_EXERCISE DIRECTIONS_: Repeat, please, only the lines from the top of the data down to the line with "KEEP_STALL_TOTAL | KEEP_SAT_TOTAL"; include both of those lines.

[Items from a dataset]
-- ==== Sys2Proof/Machine/Regs.lean ====
section
/-! DEFINITION. The register tables of every chapter: names, blocks, offsets, fields, access codes and reset values (00 R6, R9–R13; 01 full address map). Generated from the tables of the spec. -/

namespace Sys2Proof.Machine

/-- Every register of the spec, by its name there. Names that two windows share carry the window's prefix. -/
inductive RegName where
  | CLUSTER_MAP | MOD_ID | CROSS_LATE | QNT_STATUS | KEEP_RING | SAT_TOTAL
  | FLUSH_TOTAL | BIGHT_OVF_TOTAL | ZERO_BLK_TOTAL | NAN_BLK_TOTAL | KEEP_STALL_TOTAL | KEEP_SAT_TOTAL
  | RAVEL_TEST_SEED_LO | RAVEL_TEST_SEED_HI | RAVEL_TEST_STEP | RAVEL_TEST_STREAM | RAVEL_TEST_INDEX | RAVEL_TEST_RESULT
  | PLY_STATUS | PLY_ERR_DETAIL | OPS_TOTAL | PLY_STEP_TOTAL | BIGHT_ENTRY_TOTAL | BIGHT_STALL_TOTAL
  | FEED_STALL_TOTAL | READOUT_STALL_TOTAL | PLY_REJECT_TOTAL | ACC_FAULT_DETAIL | ACC_FAULT_RESIDUE | RESIDUE_INJECT
  | ACC_TRUNC_TOTAL | ACC_CLAMP_TOTAL | ACC_SAT_TOTAL | ACC_SPECIAL_TOTAL | RESIDUE_CHECK_TOTAL | RESIDUE_SKIP_TOTAL
  | RESIDUE_FAULT_TOTAL | EC_STATUS | EC_FLAG_DETAIL | EC_FLAG_TILE | VERDICT_TOTAL | BREACH_TOTAL
  | REPEAT_TOTAL | FLAG_TOTAL | HELD_TOTAL | EPOCH_DISCARD_TOTAL | OVERRUN_CYCLE_TOTAL | STORM_STEP_TOTAL
  | RATCHET_UP_TOTAL | RATCHET_DOWN_TOTAL | EC_LAYER_STATE | EC_LAYER_BOUND | VEC_STATUS | VEC_ERR_DETAIL
  | INSN_TOTAL | OC_CONFLICT_TOTAL | SCR_STALL_TOTAL | VEC_OOB_READ_TOTAL | VEC_OOB_WRITE_TOTAL | EMPTY_ROW_TOTAL
  | OVERSPAN_TOTAL | VEC_REJECT_TOTAL | STRAND_PC | CAP_STATUS | CAP_ERR_DETAIL | PARAM_TOTAL
  | FROZEN_TOTAL | CLIP_TOTAL | CAP_NONFINITE_TOTAL | VETO_TOTAL | MOM_SAT_TOTAL | WORK_SAT_TOTAL
  | WORK_FLUSH_TOTAL | COMMIT_TOTAL | SCHED_ETA | SCHED_TEST_STEP | SCHED_TEST_CTRL | SCHED_TEST_RESULT
  | WH_STATUS | WH_ERR_DETAIL | BUCKET_TOTAL | FRAG_SENT_TOTAL | FRAG_RECV_TOTAL | CANCEL_TOTAL
  | STALE_TOTAL | BYTES_SENT_TOTAL | WH_NONFINITE_TOTAL | MERGE_STALL_TOTAL | STEP_CTRL | STEP_STATUS
  | LOGLINE | STEP_LIMIT | IMAGE_BASE | IMG_LOAD_STATUS | STEP_REC_HEAD | IMAGE_MEAS
  | STEP_TOTAL | FAULT_STEP_TOTAL | TIMING_NR_TOTAL | MAINT_TOTAL | HANK_STATUS | ROUTE_CTRL
  | TICK_LATE_TOTAL | ROUTE_MEAS | STEP_REC | CC_STATUS | CC_ERR_DETAIL | CC_SREG
  | CC_ISSUE_TOTAL | CC_WAIT_TOTAL | KNOT_STATUS | KNOT_ERR_DETAIL | KNOT_HOST_OP | KNOT_PEEK_SEL
  | KNOT_PEEK | KNOT_TIMEOUT | TIE_TOTAL | REDUNDANT_TIE_TOTAL | REDUNDANT_UNTIE_TOTAL | TAKE_TOTAL
  | BARRIER_STALL_TOTAL | REMOTE_SENT_TOTAL | REMOTE_RECV_TOTAL | REMOTE_STALE_TOTAL | TIMEOUT_TOTAL | KNOT_XLATE
  | KNOT_ENDPOINT | KS_STATUS | LAY | LAY_MIG | REG | REG_WAIT_TOTAL
  | CH_STATUS | CH_CE_TOTAL | CH_UE_TOTAL | CH_BURST_TOTAL | POISON_LOG | POISON_HEAD
  | CE_THRESH | REFRESH_CTRL | REFRESH_HELD_TOTAL | REPAIR_CTRL | DMA_STATUS | DMA_ERR_DETAIL
  | SCR_BANK_SPARE | DESC_TOTAL | BYTES_READ_TOTAL | BYTES_WRITTEN_TOTAL | PAD_TOTAL | DMA_OOB_READ_TOTAL
  | DMA_OOB_WRITE_TOTAL | DMA_REJECT_TOTAL | LANE_CTRL | LANE_STATUS | LANE_FEC_TOTAL | LINK_STATUS
  | LINK_LATENCY | FLIT_TX_TOTAL | FLIT_RX_TOTAL | RETRY_TOTAL | CRC_ERR_TOTAL | FEC_UNCORR_TOTAL
  | CREDIT_STALL_TOTAL | MISROUTE_TOTAL | LATE_RELEASE_TOTAL | DOWN_TOTAL | ENC_STATUS | AUTH_FAIL_TOTAL
  | MOD_IRQ_SUMMARY | MOD_DECODE_DETAIL | DIE_IRQ_SUMMARY | DIE_IRQ_LINE_EN | DIE_IRQ_GROUP | CLUSTER_IRQ
  | FEED_TIED | FEED_DUE | MBOX_COMMIT | CTX_CTRL | CTX_PT | CTX_PAGES
  | CTX_DRAIN | CTX_STALE_TOTAL | CTX_DRAIN_BOUND | TETHER_LIMIT | TETHER_STATUS | TETHER_TOTAL
  | CHAFE_HEAD | CHAFE_TAIL | CHAFE_OVF_TOTAL | REL_CTRL | REL_STATUS | SPARE_REQ
  | DUMP_STATUS | DUMP_CTRL | CHAFE | DUMP_WINDOW | JOURNAL_STATUS | JOURNAL_ACK
  | JOURNAL_RESUME | JOURNAL_SUBMIT | STATE_CTRL | STATE_BASE | MIRROR_CTRL | MIRROR_STATUS
  | JOURNAL_OUT | SEC_CMD | SEC_STATUS | LIFECYCLE | FW_STATUS | OTP_STATUS
  | KEYSEL_STATUS | SEC_BUSY_TOTAL | KEY_HOLD_TOTAL | SEC_ARG | SEC_RESULT | PWR_STATUS
  | ALERT_STATUS | VOLT_BOUND | CLK_BOUND | POWER_CAP | PHASE_STATUS | THERM_STATUS
  | VOLT_HELD_US_TOTAL | CLK_HELD_TOTAL | THROTTLE_CYCLE_TOTAL | PHASE_SHED_TOTAL | CORE_STATUS | CORE_ENABLE
  | CORE_COUNT | CLUSTER_STATUS | CLUSTER_ENABLE | CLUSTER_COUNT | DIECTL_STATUS | DIECTL_ENABLE
  | DIECTL_COUNT | WHIP_STATUS | WHIP_ENABLE | WHIP_COUNT | KNOTST_STATUS | KNOTST_ENABLE
  | KNOTST_COUNT | STACK_STATUS | STACK_ENABLE | STACK_COUNT | LINKC_STATUS | LINKC_ENABLE
  | LINKC_COUNT | MODC_STATUS | MODC_ENABLE | MODC_COUNT
deriving DecidableEq, Repr

/-- The part of the module a register belongs to (00 R2). -/
inductive Part where
  | module
  | core (n : Nat)
  | ply (core p : Nat)
  | cluster (die c : Nat)
  | dieCtl (d : Nat)
  | whip (d : Nat)
  | fabric (d : Nat)
  | knotStore (d : Nat)
  | stack (s : Nat)
  | link (h : Nat)
deriving DecidableEq, Repr

/-- One register: its name, its part, and its index in a register array. -/
structure RegId where
  name : RegName
  part : Part
  idx : Nat := 0
deriving DecidableEq, Repr

/-- The access codes of 00 R11. -/
inductive Acc8 where
  | ro
  | rw
  | w1c
  | w1s
  | wo
deriving DecidableEq, Repr

/-- The register blocks of the address map (01). -/
inductive Blk where
  | mod | sec | pwr | cc | ply | qnt | ec | vec | dma | ks | teth | ccause | clus | diec | whip | fab | knot | map | stack | link | none
deriving DecidableEq, Repr

/-- A field: bits `hi:lo` and access code. -/
structure RegField where
  hi : Nat
  lo : Nat
  acc : Acc8
deriving DecidableEq, Repr


/-- One row of the register tables: place, fields, reset value (0 where the table says "from OTP", "from the image" or gives none), and whether the read value is formed from the units' state. -/
structure RegDef where
  name : RegName
  blk : Blk
  off : Nat
  count : Nat
  stride : Nat
  fields : List RegField
  reset : Nat
  computed : Bool
deriving DecidableEq, Repr

/-- Register tables, part 1. -/
def regTable0 : List RegDef := [
  ⟨.CLUSTER_MAP, .map, 0x0, 24, 8, [⟨48, 48, .ro⟩, ⟨39, 8, .ro⟩, ⟨4, 0, .ro⟩], 0, true⟩,
  ⟨.MOD_ID, .mod, 0x0, 1, 8, [⟨63, 48, .ro⟩, ⟨47, 32, .ro⟩, ⟨31, 28, .ro⟩, ⟨27, 24, .ro⟩, ⟨23, 16, .ro⟩], 0x1d7c351231030000, false⟩,
  ⟨.CROSS_LATE, .none, 0x0, 1, 8, [⟨63, 0, .ro⟩], 0, false⟩,
  ⟨.QNT_STATUS, .qnt, 0x0, 1, 8, [⟨7, 4, .ro⟩, ⟨3, 0, .ro⟩], 0, true⟩,
  ⟨.KEEP_RING, .qnt, 0x10, 4, 8, [⟨47, 32, .ro⟩, ⟨30, 16, .rw⟩, ⟨14, 0, .rw⟩], 0, false⟩,
  ⟨.SAT_TOTAL, .qnt, 0x100, 1, 8, [⟨63, 0, .ro⟩], 0, false⟩,
  ⟨.FLUSH_TOTAL, .qnt, 0x108, 1, 8, [⟨63, 0, .ro⟩], 0, false⟩,
  ⟨.BIGHT_OVF_TOTAL, .qnt, 0x110, 1, 8, [⟨63, 0, .ro⟩], 0, false⟩,
  ⟨.ZERO_BLK_TOTAL, .qnt, 0x118, 1, 8, [⟨63, 0, .ro⟩], 0, false⟩,
  ⟨.NAN_BLK_TOTAL, .qnt, 0x120, 1, 8, [⟨63, 0, .ro⟩], 0, false⟩,
  ⟨.KEEP_STALL_TOTAL, .qnt, 0x128, 1, 8, [⟨63, 0, .ro⟩], 0, false⟩,
  ⟨.KEEP_SAT_TOTAL, .qnt, 0x130, 1, 8, [⟨63, 0, .ro⟩], 0, false⟩,
  ⟨.RAVEL_TEST_SEED_LO, .qnt, 0x200, 1, 8, [⟨63, 0, .rw⟩], 0, false⟩,
  ⟨.RAVEL_TEST_SEED_HI, .qnt, 0x208, 1, 8, [⟨63, 0, .rw⟩], 0, false⟩,
  ⟨.RAVEL_TEST_STEP, .qnt, 0x210, 1, 8, [⟨63, 0, .rw⟩], 0, false⟩,
  ⟨.RAVEL_TEST_STREAM, .qnt, 0x218, 1, 8, [⟨31, 0, .rw⟩], 0, false⟩,
  ⟨.RAVEL_TEST_INDEX, .qnt, 0x220, 1, 8, [⟨47, 0, .rw⟩], 0, false⟩,
  ⟨.RAVEL_TEST_RESULT, .qnt, 0x228, 1, 8, [⟨32, 32, .ro⟩, ⟨31, 0, .ro⟩], 0, false⟩,
  ⟨.PLY_STATUS, .ply, 0x0, 1, 8, [⟨15, 12, .ro⟩, ⟨11, 11, .ro⟩, ⟨10, 9, .ro⟩, ⟨8, 8, .ro⟩, ⟨7, 7, .ro⟩, ⟨6, 6, .ro⟩, ⟨2, 0, .ro⟩], 0, true⟩,
  ⟨.PLY_ERR_DETAIL, .ply, 0x8, 1, 8, [⟨63, 63, .w1c⟩, ⟨55, 48, .ro⟩, ⟨35, 32, .ro⟩, ⟨31, 0, .ro⟩], 0, false⟩,
  ⟨.OPS_TOTAL, .ply, 0x100, 1, 8, [⟨63, 0, .ro⟩], 0, false⟩,
  ⟨.PLY_STEP_TOTAL, .ply, 0x108, 1, 8, [⟨63, 0, .ro⟩], 0, false⟩,
  ⟨.BIGHT_ENTRY_TOTAL, .ply, 0x110, 1, 8, [⟨63, 0, .ro⟩], 0, false⟩,
  ⟨.BIGHT_STALL_TOTAL, .ply, 0x118, 1, 8, [⟨63, 0, .ro⟩], 0, false⟩,
  ⟨.FEED_STALL_TOTAL, .ply, 0x120, 1, 8, [⟨63, 0, .ro⟩], 0, false⟩]

/-- Register tables, part 2. -/
def regTable1 : List RegDef := [
  ⟨.READOUT_STALL_TOTAL, .ply, 0x128, 1, 8, [⟨63, 0, .ro⟩], 0, false⟩,
  ⟨.PLY_REJECT_TOTAL, .ply, 0x130, 1, 8, [⟨63, 0, .ro⟩], 0, false⟩,
  ⟨.ACC_FAULT_DETAIL, .ply, 0x200, 1, 8, [⟨63, 63, .w1c⟩, ⟨45, 44, .ro⟩, ⟨43, 40, .ro⟩, ⟨39, 36, .ro⟩, ⟨31, 0, .ro⟩], 0, false⟩,
  ⟨.ACC_FAULT_RESIDUE, .ply, 0x208, 1, 8, [⟨47, 40, .ro⟩, ⟨31, 16, .ro⟩, ⟨15, 0, .ro⟩], 0, false⟩,
  ⟨.RESIDUE_INJECT, .ply, 0x210, 1, 8, [⟨0, 0, .w1s⟩], 0, false⟩,
  ⟨.ACC_TRUNC_TOTAL, .ply, 0x300, 1, 8, [⟨63, 0, .ro⟩], 0, false⟩,
  ⟨.ACC_CLAMP_TOTAL, .ply, 0x308, 1, 8, [⟨63, 0, .ro⟩], 0, false⟩,
  ⟨.ACC_SAT_TOTAL, .ply, 0x310, 1, 8, [⟨63, 0, .ro⟩], 0, false⟩,
  ⟨.ACC_SPECIAL_TOTAL, .ply, 0x318, 1, 8, [⟨63, 0, .ro⟩], 0, false⟩,
  ⟨.RESIDUE_CHECK_TOTAL, .ply, 0x320, 1, 8, [⟨63, 0, .ro⟩], 0, false⟩,
  ⟨.RESIDUE_SKIP_TOTAL, .ply, 0x328, 1, 8, [⟨63, 0, .ro⟩], 0, false⟩,
  ⟨.RESIDUE_FAULT_TOTAL, .ply, 0x330, 1, 8, [⟨63, 0, .ro⟩], 0, false⟩,
  ⟨.EC_STATUS, .ec, 0x0, 1, 8, [⟨14, 14, .ro⟩, ⟨13, 13, .ro⟩, ⟨12, 0, .ro⟩], 0, true⟩,
  ⟨.EC_FLAG_DETAIL, .ec, 0x8, 1, 8, [⟨63, 63, .w1c⟩, ⟨59, 58, .ro⟩, ⟨55, 48, .ro⟩, ⟨47, 40, .ro⟩, ⟨39, 32, .ro⟩, ⟨31, 0, .ro⟩], 0, false⟩,
  ⟨.EC_FLAG_TILE, .ec, 0x10, 1, 8, [⟨47, 0, .ro⟩], 0, false⟩,
  ⟨.VERDICT_TOTAL, .ec, 0x100, 1, 8, [⟨63, 0, .ro⟩], 0, false⟩,
  ⟨.BREACH_TOTAL, .ec, 0x108, 1, 8, [⟨63, 0, .ro⟩], 0, false⟩,
  ⟨.REPEAT_TOTAL, .ec, 0x110, 1, 8, [⟨63, 0, .ro⟩], 0, false⟩,
  ⟨.FLAG_TOTAL, .ec, 0x118, 1, 8, [⟨63, 0, .ro⟩], 0, false⟩,
  ⟨.HELD_TOTAL, .ec, 0x120, 1, 8, [⟨63, 0, .ro⟩], 0, false⟩,
  ⟨.EPOCH_DISCARD_TOTAL, .ec, 0x128, 1, 8, [⟨63, 0, .ro⟩], 0, false⟩,
  ⟨.OVERRUN_CYCLE_TOTAL, .ec, 0x130, 1, 8, [⟨63, 0, .ro⟩], 0, false⟩,
  ⟨.STORM_STEP_TOTAL, .ec, 0x138, 1, 8, [⟨63, 0, .ro⟩], 0, false⟩,
  ⟨.RATCHET_UP_TOTAL, .ec, 0x140, 1, 8, [⟨63, 0, .ro⟩], 0, false⟩,
  ⟨.RATCHET_DOWN_TOTAL, .ec, 0x148, 1, 8, [⟨63, 0, .ro⟩], 0, false⟩]

/-- Register tables, part 3. -/
def regTable2 : List RegDef := [
  ⟨.EC_LAYER_STATE, .ec, 0x800, 256, 8, [⟨48, 48, .ro⟩, ⟨47, 24, .ro⟩, ⟨23, 16, .ro⟩, ⟨15, 8, .ro⟩, ⟨4, 4, .ro⟩, ⟨3, 2, .ro⟩, ⟨1, 0, .ro⟩], 0, false⟩,
  ⟨.EC_LAYER_BOUND, .ec, 0x1000, 256, 8, [⟨4, 3, .rw⟩, ⟨2, 1, .rw⟩, ⟨0, 0, .rw⟩], 0, false⟩,
  ⟨.VEC_STATUS, .vec, 0x0, 1, 8, [⟨17, 16, .ro⟩, ⟨15, 0, .ro⟩], 0, true⟩,
  ⟨.VEC_ERR_DETAIL, .vec, 0x8, 1, 8, [⟨63, 63, .w1c⟩, ⟨57, 52, .ro⟩, ⟨51, 48, .ro⟩, ⟨44, 32, .ro⟩, ⟨31, 0, .ro⟩], 0, false⟩,
  ⟨.INSN_TOTAL, .vec, 0x100, 1, 8, [⟨63, 0, .ro⟩], 0, false⟩,
  ⟨.OC_CONFLICT_TOTAL, .vec, 0x108, 1, 8, [⟨63, 0, .ro⟩], 0, false⟩,
  ⟨.SCR_STALL_TOTAL, .vec, 0x110, 1, 8, [⟨63, 0, .ro⟩], 0, false⟩,
  ⟨.VEC_OOB_READ_TOTAL, .vec, 0x118, 1, 8, [⟨63, 0, .ro⟩], 0, false⟩,
  ⟨.VEC_OOB_WRITE_TOTAL, .vec, 0x120, 1, 8, [⟨63, 0, .ro⟩], 0, false⟩,
  ⟨.EMPTY_ROW_TOTAL, .vec, 0x128, 1, 8, [⟨63, 0, .ro⟩], 0, false⟩,
  ⟨.OVERSPAN_TOTAL, .vec, 0x130, 1, 8, [⟨63, 0, .ro⟩], 0, false⟩,
  ⟨.VEC_REJECT_TOTAL, .vec, 0x138, 1, 8, [⟨63, 0, .ro⟩], 0, false⟩,
  ⟨.STRAND_PC, .vec, 0x200, 16, 8, [⟨13, 13, .ro⟩, ⟨12, 0, .ro⟩], 0, true⟩,
  ⟨.CAP_STATUS, .stack, 0x800000, 1, 8, [⟨14, 12, .ro⟩, ⟨11, 0, .ro⟩], 0, true⟩,
  ⟨.CAP_ERR_DETAIL, .stack, 0x800008, 1, 8, [⟨63, 63, .w1c⟩, ⟨55, 48, .ro⟩, ⟨47, 36, .ro⟩, ⟨23, 0, .ro⟩], 0, false⟩,
  ⟨.PARAM_TOTAL, .stack, 0x800100, 1, 8, [⟨63, 0, .ro⟩], 0, false⟩,
  ⟨.FROZEN_TOTAL, .stack, 0x800108, 1, 8, [⟨63, 0, .ro⟩], 0, false⟩,
  ⟨.CLIP_TOTAL, .stack, 0x800110, 1, 8, [⟨63, 0, .ro⟩], 0, false⟩,
  ⟨.CAP_NONFINITE_TOTAL, .stack, 0x800118, 1, 8, [⟨63, 0, .ro⟩], 0, false⟩,
  ⟨.VETO_TOTAL, .stack, 0x800120, 1, 8, [⟨63, 0, .ro⟩], 0, false⟩,
  ⟨.MOM_SAT_TOTAL, .stack, 0x800128, 1, 8, [⟨63, 0, .ro⟩], 0, false⟩,
  ⟨.WORK_SAT_TOTAL, .stack, 0x800130, 1, 8, [⟨63, 0, .ro⟩], 0, false⟩,
  ⟨.WORK_FLUSH_TOTAL, .stack, 0x800138, 1, 8, [⟨63, 0, .ro⟩], 0, false⟩,
  ⟨.COMMIT_TOTAL, .stack, 0x800140, 1, 8, [⟨63, 0, .ro⟩], 0, false⟩,
  ⟨.SCHED_ETA, .stack, 0x800200, 8, 8, [⟨31, 0, .ro⟩], 0, false⟩]

/-- Register tables, part 4. -/
def regTable3 : List RegDef := [
  ⟨.SCHED_TEST_STEP, .stack, 0x800300, 1, 8, [⟨63, 0, .rw⟩], 0, false⟩,
  ⟨.SCHED_TEST_CTRL, .stack, 0x800308, 1, 8, [⟨13, 13, .rw⟩, ⟨12, 3, .rw⟩, ⟨2, 0, .rw⟩], 0, false⟩,
  ⟨.SCHED_TEST_RESULT, .stack, 0x800310, 1, 8, [⟨63, 63, .ro⟩, ⟨62, 32, .ro⟩, ⟨31, 0, .ro⟩], 0, false⟩,
  ⟨.WH_STATUS, .whip, 0x0, 1, 8, [⟨20, 16, .ro⟩, ⟨15, 12, .ro⟩, ⟨7, 0, .ro⟩], 0, true⟩,
  ⟨.WH_ERR_DETAIL, .whip, 0x8, 1, 8, [⟨63, 63, .w1c⟩, ⟨55, 48, .ro⟩, ⟨47, 40, .ro⟩, ⟨38, 24, .ro⟩, ⟨23, 0, .ro⟩], 0, false⟩,
  ⟨.BUCKET_TOTAL, .whip, 0x100, 1, 8, [⟨63, 0, .ro⟩], 0, false⟩,
  ⟨.FRAG_SENT_TOTAL, .whip, 0x108, 1, 8, [⟨63, 0, .ro⟩], 0, false⟩,
  ⟨.FRAG_RECV_TOTAL, .whip, 0x110, 1, 8, [⟨63, 0, .ro⟩], 0, false⟩,
  ⟨.CANCEL_TOTAL, .whip, 0x118, 1, 8, [⟨63, 0, .ro⟩], 0, false⟩,
  ⟨.STALE_TOTAL, .whip, 0x120, 1, 8, [⟨63, 0, .ro⟩], 0, false⟩,
  ⟨.BYTES_SENT_TOTAL, .whip, 0x128, 1, 8, [⟨63, 0, .ro⟩], 0, false⟩,
  ⟨.WH_NONFINITE_TOTAL, .whip, 0x130, 1, 8, [⟨63, 0, .ro⟩], 0, false⟩,
  ⟨.MERGE_STALL_TOTAL, .whip, 0x138, 1, 8, [⟨63, 0, .ro⟩], 0, false⟩,
  ⟨.STEP_CTRL, .mod, 0x10000, 1, 8, [⟨2, 2, .w1s⟩, ⟨1, 1, .w1s⟩, ⟨0, 0, .rw⟩], 0, false⟩,
  ⟨.STEP_STATUS, .mod, 0x10008, 1, 8, [⟨31, 16, .ro⟩, ⟨6, 6, .ro⟩, ⟨5, 5, .ro⟩, ⟨4, 4, .ro⟩, ⟨2, 0, .ro⟩], 0, true⟩,
  ⟨.LOGLINE, .mod, 0x10010, 1, 8, [⟨63, 0, .rw⟩], 0, false⟩,
  ⟨.STEP_LIMIT, .mod, 0x10018, 1, 8, [⟨63, 0, .rw⟩], 0, false⟩,
  ⟨.IMAGE_BASE, .mod, 0x10020, 1, 8, [⟨47, 0, .rw⟩], 0, false⟩,
  ⟨.IMG_LOAD_STATUS, .mod, 0x10028, 1, 8, [⟨43, 32, .ro⟩, ⟨7, 0, .ro⟩], 0, false⟩,
  ⟨.STEP_REC_HEAD, .mod, 0x10030, 1, 8, [⟨7, 0, .ro⟩], 0xff, false⟩,
  ⟨.IMAGE_MEAS, .mod, 0x10080, 8, 8, [⟨63, 0, .ro⟩], 0, false⟩,
  ⟨.STEP_TOTAL, .mod, 0x10100, 1, 8, [⟨63, 0, .ro⟩], 0, false⟩,
  ⟨.FAULT_STEP_TOTAL, .mod, 0x10108, 1, 8, [⟨63, 0, .ro⟩], 0, false⟩,
  ⟨.TIMING_NR_TOTAL, .mod, 0x10110, 1, 8, [⟨63, 0, .ro⟩], 0, false⟩,
  ⟨.MAINT_TOTAL, .mod, 0x10118, 1, 8, [⟨63, 0, .ro⟩], 0, false⟩]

_RESULT_:
-- ==== Sys2Proof/Machine/Regs.lean ====
section
/-! DEFINITION. The register tables of every chapter: names, blocks, offsets, fields, access codes and reset values (00 R6, R9–R13; 01 full address map). Generated from the tables of the spec. -/

namespace Sys2Proof.Machine

/-- Every register of the spec, by its name there. Names that two windows share carry the window's prefix. -/
inductive RegName where
  | CLUSTER_MAP | MOD_ID | CROSS_LATE | QNT_STATUS | KEEP_RING | SAT_TOTAL
  | FLUSH_TOTAL | BIGHT_OVF_TOTAL | ZERO_BLK_TOTAL | NAN_BLK_TOTAL | KEEP_STALL_TOTAL | KEEP_SAT_TOTAL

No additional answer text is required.